-- ==== Sys2Proof/Machine/Dispatcher.lean ====
section
/-! DEFINITION. The dispatcher (R370 to R375): readiness, partitions, placement, the start of a task and of a resumed unit;
the forwarding of continuations and of the fallback queues (R380). -/

namespace Sys2Proof.Machine

/-! ### Free units and clusters (R130, R245, R271, R371, R372, R402) -/

/-- A unit in placement that no task holds. -/
def State.unitFree (s : State) (u : Nat) : Bool := decide ((s.unit u).run = .free) && !(s.unit u).retiredMark
/-- A unit that runs a best-effort task, which may have saved the unit already, or ended on it. -/
def State.bestEffort (s : State) (u : Nat) : Bool :=
  (decide ((s.unit u).run = .running) || decide ((s.unit u).run = .parked) || decide ((s.unit u).run = .ended)) && (match s.task (s.unit u).id.task with | some T => decide (T.admitted = 0) | none => false)
/-- A unit that a head may take: a guaranteed one counts units of best-effort tasks as free. -/
def State.usable (s : State) (guar : Bool) (u : Nat) : Bool := s.unitFree u || (guar && s.bestEffort u)
def State.busyUnits (s : State) (c : Nat) : Nat := ((clusterUnits c).filter fun u => decide ((s.unit u).run ≠ .free)).length

/-- The banks of a graph's grants of a space are the graph's or nobody's. -/
def banksFree (owner : SMap Nat) (g space bits : Nat) (grants : List Cap) : Bool :=
  grants.all fun c => decide (c.space ≠ space) || (List.range (c.len / 2 ^ bits)).all fun i =>
    let o := SMap.get 0 owner (c.base / 2 ^ bits + i)
    decide (o = 0) || decide (o = g + 1)
/-- The cluster and its die can hold the graph's regions (R130). -/
def State.regionsFree (s : State) (g : Nat) (G : Graph) (c : Nat) : Bool :=
  banksFree (s.cluster c).owner g 2 18 G.grants && banksFree (s.die (c / 12)).owner g 3 20 G.grants

/-- Tasks with units on a cluster. -/
def State.tasksOn (s : State) (c : Nat) : List Task :=
  s.hub.tasks.filterMap fun q => match q.2 with
    | some T => if T.units.any fun u => clusterOf u = c then some T else none
    | none => none

/-- Cluster `c` can take `n` units of a task at a point: clock, regions, shared queues and groups, leases. -/
def State.clusterTakes (s : State) (T : Task) (g : Nat) (G : Graph) (q n c : Nat) : Bool :=
  let guar := decide (T.admitted ≠ 0)
  let on := s.tasksOn c
  let k := (s.cluster c).clk
  !s.clusterDown c && s.regionsFree g G c
    && decide (n ≤ ((clusterUnits c).filter (s.usable guar)).length)
    && ((clusterUnits c).all (fun u => s.usable guar u || (s.unit u).retiredMark) || (decide (k.op = q) && decide (k.target = q)))
    && (guar || decide (q ≤ k.opmax))
    && !(T.image.usesCq && on.any fun V => V.image.usesCq)
    && !(T.image.usesGroups && on.any fun V => V.image.usesGroups)
    && !(on.any fun V => V.lease.isSome)

/-! ### Candidates in their order (R372, R407) -/

/-- The groups of candidate clusters: those that hold the tracks, the home, the home die, the other dies in turn. -/
def State.candidateGroups (s : State) (T : Task) (asid : Nat) : List (List Nat) :=
  let tracks := match (if T.replays then s.findTape T.tapeid asid else none) with
    | some P => (P.where_.map (·.2)).eraseDups
    | none => []
  let dieOfHome := T.home / 12
  let die := fun (d : Nat) => (List.range 12).map fun i => d * 12 + i
  [tracks, [T.home], (die dieOfHome).filter (fun c => decide (c ≠ T.home))]
    ++ (List.range 7).map fun i => die ((dieOfHome + 1 + i) % 8)

/-- The other cluster of a series pair (R22). -/
def partner (c : Nat) : Nat := if c % 2 = 0 then c + 1 else c - 1

/-- The tasks that are parked for a head that takes `n` units of a cluster (R372). -/
def State.displaced (s : State) (guar : Bool) (n c : Nat) : List Nat :=
  ((((clusterUnits c).filter (s.usable guar)).take n).filter fun u => !s.unitFree u).map fun u => (s.unit u).id.task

#####

• _DIRECTIONS FOR THIS TASK_:
Every line of the data above should be reproduced word for word.

• _SOLVED PROBLEM_:
-- ==== Sys2Proof/Machine/Dispatcher.lean ====
section
/-! DEFINITION. The dispatcher (R370 to R375): readiness, partitions, placement, the start of a task and of a resumed unit;
the forwarding of continuations and of the fallback queues (R380). -/

namespace Sys2Proof.Machine

/-! ### Free units and clusters (R130, R245, R271, R371, R372, R402) -/

/-- A unit in placement that no task holds. -/
def State.unitFree (s : State) (u : Nat) : Bool := decide ((s.unit u).run = .free) && !(s.unit u).retiredMark
/-- A unit that runs a best-effort task, which may have saved the unit already, or ended on it. -/
def State.bestEffort (s : State) (u : Nat) : Bool :=
  (decide ((s.unit u).run = .running) || decide ((s.unit u).run = .parked) || decide ((s.unit u).run = .ended)) && (match s.task (s.unit u).id.task with | some T => decide (T.admitted = 0) | none => false)
/-- A unit that a head may take: a guaranteed one counts units of best-effort tasks as free. -/
def State.usable (s : State) (guar : Bool) (u : Nat) : Bool := s.unitFree u || (guar && s.bestEffort u)
def State.busyUnits (s : State) (c : Nat) : Nat := ((clusterUnits c).filter fun u => decide ((s.unit u).run ≠ .free)).length

/-- The banks of a graph's grants of a space are the graph's or nobody's. -/
def banksFree (owner : SMap Nat) (g space bits : Nat) (grants : List Cap) : Bool :=
  grants.all fun c => decide (c.space ≠ space) || (List.range (c.len / 2 ^ bits)).all fun i =>
    let o := SMap.get 0 owner (c.base / 2 ^ bits + i)
    decide (o = 0) || decide (o = g + 1)
/-- The cluster and its die can hold the graph's regions (R130). -/
def State.regionsFree (s : State) (g : Nat) (G : Graph) (c : Nat) : Bool :=
  banksFree (s.cluster c).owner g 2 18 G.grants && banksFree (s.die (c / 12)).owner g 3 20 G.grants

/-- Tasks with units on a cluster. -/
def State.tasksOn (s : State) (c : Nat) : List Task :=
  s.hub.tasks.filterMap fun q => match q.2 with
    | some T => if T.units.any fun u => clusterOf u = c then some T else none
    | none => none

/-- Cluster `c` can take `n` units of a task at a point: clock, regions, shared queues and groups, leases. -/
def State.clusterTakes (s : State) (T : Task) (g : Nat) (G : Graph) (q n c : Nat) : Bool :=
  let guar := decide (T.admitted ≠ 0)
  let on := s.tasksOn c
  let k := (s.cluster c).clk
  !s.clusterDown c && s.regionsFree g G c
    && decide (n ≤ ((clusterUnits c).filter (s.usable guar)).length)
    && ((clusterUnits c).all (fun u => s.usable guar u || (s.unit u).retiredMark) || (decide (k.op = q) && decide (k.target = q)))
    && (guar || decide (q ≤ k.opmax))
    && !(T.image.usesCq && on.any fun V => V.image.usesCq)
    && !(T.image.usesGroups && on.any fun V => V.image.usesGroups)
    && !(on.any fun V => V.lease.isSome)

/-! ### Candidates in their order (R372, R407) -/

/-- The groups of candidate clusters: those that hold the tracks, the home, the home die, the other dies in turn. -/
def State.candidateGroups (s : State) (T : Task) (asid : Nat) : List (List Nat) :=
  let tracks := match (if T.replays then s.findTape T.tapeid asid else none) with
    | some P => (P.where_.map (·.2)).eraseDups
    | none => []
  let dieOfHome := T.home / 12
  let die := fun (d : Nat) => (List.range 12).map fun i => d * 12 + i
  [tracks, [T.home], (die dieOfHome).filter (fun c => decide (c ≠ T.home))]
    ++ (List.range 7).map fun i => die ((dieOfHome + 1 + i) % 8)

/-- The other cluster of a series pair (R22). -/
def partner (c : Nat) : Nat := if c % 2 = 0 then c + 1 else c - 1

/-- The tasks that are parked for a head that takes `n` units of a cluster (R372). -/
def State.displaced (s : State) (guar : Bool) (n c : Nat) : List Nat :=
  ((((clusterUnits c).filter (s.usable guar)).take n).filter fun u => !s.unitFree u).map fun u => (s.unit u).id.task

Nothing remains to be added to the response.